Relationship between 3He/4He ratios and subduction of the Philippine Sea plate beneath southwest Japan

[1] Regional and local variations in mantle helium provide insight into the coupling of mantle-crust tectonics, and heat and/or mass transfer from the Earth's interior. In order to further elucidate the geographic distribution of3He/4He ratios in southwest Japan, the data from a total of 924 sites were compiled and synthesized. These include data from 48 additional hot spring and drinking water well sites on the northern Kyushu Island and in the northern Chugoku region. There appears to be good correlation between variations in helium isotope ratios and the geophysical evidence used to determine the configuration of the subducting Philippine Sea plate (PHS). Seismological studies reveal that the leading edge of the aseismic slab does not extend to the northern Chugoku region nor to the Osaka Bay area, where gas samples with significantly elevated 3He/4He ratios occur. This is consistent with a mantle-derived helium in these areas, from melts and/or mantle fluids ascribed to upwelling asthenosphere without being hindered by the descending PHS slab. In contrast, gas samples in the regions where the overriding crust comes into direct contact with the subducting PHS are dominated by radiogenic helium derived from the crust because of the absence of a mantle wedge, the most plausible source of mantle helium. Owing to the abrupt changes in the seismicity and focal mechanisms of intraplate earthquakes, the PHS is considered to have slab tears beneath the Kii Channel and/or the eastern Kii Peninsula oriented in a NW-SE direction. However, the lenear alignment of anomalously high3He/4He ratios does not appear to be NW-SE trending along the assumed slab tears but rather forms an broad, ENE-WSW trending zone between the tears where low-frequency events occur.
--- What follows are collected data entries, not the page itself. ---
-- ==== Sys2Proof/Machine/Ops.lean ====
section
/-! DEFINITION. The shared operations: taking a trap (14 R322, R323) and what follows from it, the end of strands, items and launches (05 R91, 04 R59), rounds (04 R77, R78), matrix operations issuing (09 R197, R204), and how a bundle issues a word (11 R255, 14 R324). -/

namespace Sys2Proof.Machine

-- completion of launches

/-- Whether a port has been set as endpoint (R349). -/
def Port.endpoint (p : Port) : Bool := p.set && !p.root

/-- MSI-X vector q goes out on every endpoint port that firmware enabled it on (R352). -/
def State.msix (s : State) (q : Nat) : State :=
  { s with ports := s.ports.map fun p => if p.endpoint && p.msix.getLsbD q then { p with sent := p.sent ++ [q] } else p }

/-- The head packet of a queue leaves it; the next becomes head (R54). -/
def Queue.pop (q : Queue) : Queue := { q with packets := q.packets.tail, head := .unchecked, aged := 0 }

def State.setQueue (s : State) (q : Nat) (f : Queue → Queue) : State := { s with queues := s.queues.modify q f }

/-- A launch completes (R59): its writes are released, DONEINC is added to the done counter, then the queue's vector goes out. DESIGN CHOICE (log 110): the add to a counter of a peer that cannot be reached is lost. -/
def State.completeLaunch (s : State) (lid : Nat) : State :=
  let la := s.la lid
  let s := if la.doneaddr = 0 then s else
    match s.vaToPa la.ctx la.doneaddr.toNat with
    | some (loc, pa) => if loc = 1 ∧ s.peerDown (pa / 2 ^ 48) then s else s.rmwHome 0 loc pa (leBytes 8 ((s.homeNum loc pa 8 + la.doneinc.toNat) % 2 ^ 64))
    | none => s
  let s := s.msix la.queue
  let s := s.setQueue la.queue fun q => if q.head = .selected lid then q.pop else q
  { s with launches := s.launches.filter fun x => x.lid != lid, templates := s.templates.filter fun t => t.launch != lid }

/-- A suspended parent resumes after its sub-items (R72): its strands, also those in their trap handlers, leave FREEZE with the destination uniform 1, which draws storage (R67), and acquire at device scope. -/
def State.resumeParent (s : State) (uid dest : Nat) : State :=
  let (id, s) := s.fresh
  let frozen := (s.strands.filter fun st => st.uid == uid && (st.park == .freeze || st.phase == .run && st.traph && !st.exited && st.kind == .member)).map (·.sid)
  let s := s.setIt uid fun it => { it with
    child := none, childDone := false
    saved := it.saved.map fun rows => rows.map fun w => w.setReg dest { shape := .uniform 1 } }
  let later := (s.strands.filter fun st => st.uid == uid && !st.isFrame && st.savedPark == .freeze).map (·.sid)
  let s := frozen.foldl (fun (s : State) sid => s.setSt sid fun st => { st with park := if st.park = .freeze then .none else st.park }) s
  let s := (frozen ++ later).foldl (fun (s : State) sid => s.acquire sid 1) s
  s.owe (frozen.map fun sid => (sid, { id := id, dest := dest, vals := [1], uni := true, record := true }))

/-- Whether a launch is over (R59): its own items have been admitted and have ended, the templates of its FREEZEs are stamped out, and no item of it is left at any template level. -/
def State.launchOver (s : State) (lid : Nat) : Bool :=
  let la := s.la lid
  (s.launch? lid).isSome && decide (la.ended ≥ if la.prologue then 1 else la.items)
    && (s.templates.all fun t => t.launch != lid || decide (t.ended ≥ t.n)) && s.items.all fun it => it.launch != lid

/-- An item ended: its template's count, its parent, its launch (R59, R72, R91). -/
def State.itemGone (s : State) (it : Item) : State :=
  let s := match it.template with
    | some tid =>
      let s := s.setTemplate tid fun t => { t with ended := t.ended + 1 }
      match s.template? tid with
      | none => s
      | some t =>
        if t.ended < t.n then s
        else match t.parent with
          | some p =>
            let s : State := { s with templates := s.templates.filter fun x => x.tid != tid }
            match s.item? p with
            | none => s
            | some par => if par.status = .resident then s.resumeParent p t.dest else s.setIt p fun x => { x with childDone := true }
          | none => s
    | none => s.setLa it.launch fun la => { la with ended := la.ended + 1 }
  let s := it.ranks.foldl (fun (s : State) r => s.handover r.core it.template) s
  if s.launchOver it.launch then s.completeLaunch it.launch else s

/-- Remove an item with its strands and everything they left pending; its writes perform first (R91 steps 1 to 3). -/
def State.removeItem (s : State) (uid : Nat) : State :=
  let mine := fun (sid : Nat) => s.strands.any fun st => st.sid == sid && st.uid == uid && !st.isFrame
  let s1 := s.flushItem uid
  { s1 with
    pend := s1.pend.filter fun a => !mine a.sid
    lats := s1.lats.filter fun l => !mine l.sid
    tileOps := s1.tileOps.filter fun o => !mine o.sid || decide (o.busy > 0)
    strands := s1.strands.filter fun st => st.uid != uid || st.isFrame
    items := s1.items.filter fun it => it.uid != uid }

/-- FAULTM is reported with an item that ends (R91, R323). -/
def State.reportExit (s : State) (it : Item) : State := { s with exits := s.exits ++ [(it.launch, it.number, it.faultm)] }

/-- The item's last strand has exited (R91). -/
def State.endItem (s : State) (uid : Nat) : State :=
  let it := s.it uid
  let s := (s.removeItem uid).reportExit it
  let s := s.putVa it.ctx (it.recordVa (s.la it.launch) + 4) (leBytes 4 0)
  let s := s.setInuse it.ctx it.savebase.toNat it.record false
  s.itemGone it

/-- The engine of a rank begins its head operation, unless that still waits for its pool (R198, R204, R205). -/
def Rank.begins (r : Rank) (now : Nat) : Rank :=
  { r with ops := match r.ops with
    | o :: os => (if o.checked && o.since.isNone then { o with since := some now } else o) :: os
    | [] => [] }

/-- The engines of an item begin what they can. -/
def State.beginOps (s : State) (uid : Nat) : State := s.setIt uid fun it => { it with ranks := it.ranks.map fun r => r.begins s.now }

/-- The fault report of an item whose engines are done (R323 steps 2 and 3): the record's STATE 3, FRANK and the trap registers, then REPORTS. Its calls are over, and what its logs hold never performs. -/
def State.faultReport (s : State) (uid : Nat) (frank : Word) : State :=
  let it := s.it uid
  let s : State := { s with strands := s.strands.map fun st => if st.uid = uid ∧ !st.isFrame then { st with phase := .run } else st }
  let s := (s.setIt uid fun it => { it with saved := s.savedRows it true, reported := true }).writeRecord uid 3 frank
  let rp := it.savebase.toNat + 0x14
  let s := s.putVa it.ctx rp (leBytes 4 (s.numVa it.ctx rp 4 + 1))
  { s with
    strands := s.strands.map fun st => if st.uid = uid ∧ !st.isFrame then { st with log := [], faults := [] } else st
    calls := (s.calls.filter fun c => !(c.uid == uid && c.phase.atCaller)).map fun c => if c.uid = uid then { c with dead := true } else c }

/-- The end of an item that a fault stopped (R323 steps 2 to 4): its report once its engines are done, and its exit once its posted tile edits have performed with its other writes (R91). -/
def State.tryEnd (s : State) (uid : Nat) : State :=
  let it := s.it uid
  match it.status with
  | .ending frank =>
    if !it.reported && s.enginesBusy uid then s.markWriting uid
    else
      let s := if it.reported then s else s.faultReport uid frank
      if s.tileOps.any fun o => o.uid == uid && o.op != 0x87 && o.op != 0x88 then s
      else ((s.removeItem uid).reportExit it).itemGone it
  | _ => s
The emanation of gas with elevated3He/4He ratios in the central peninsula can be explained by the upward mobilization of mantle volatiles derived from the mantle wedge above the PHS and/or transferred from the hydrated slab mantle through the N-S trending fractured medium within the PHS. Accordingly, the helium isotopes observed on the Earth's surface may be efficient geochemical indicators of the configuration of a relatively younger, warm aseismic slab, and be especially useful in seismically inactive areas.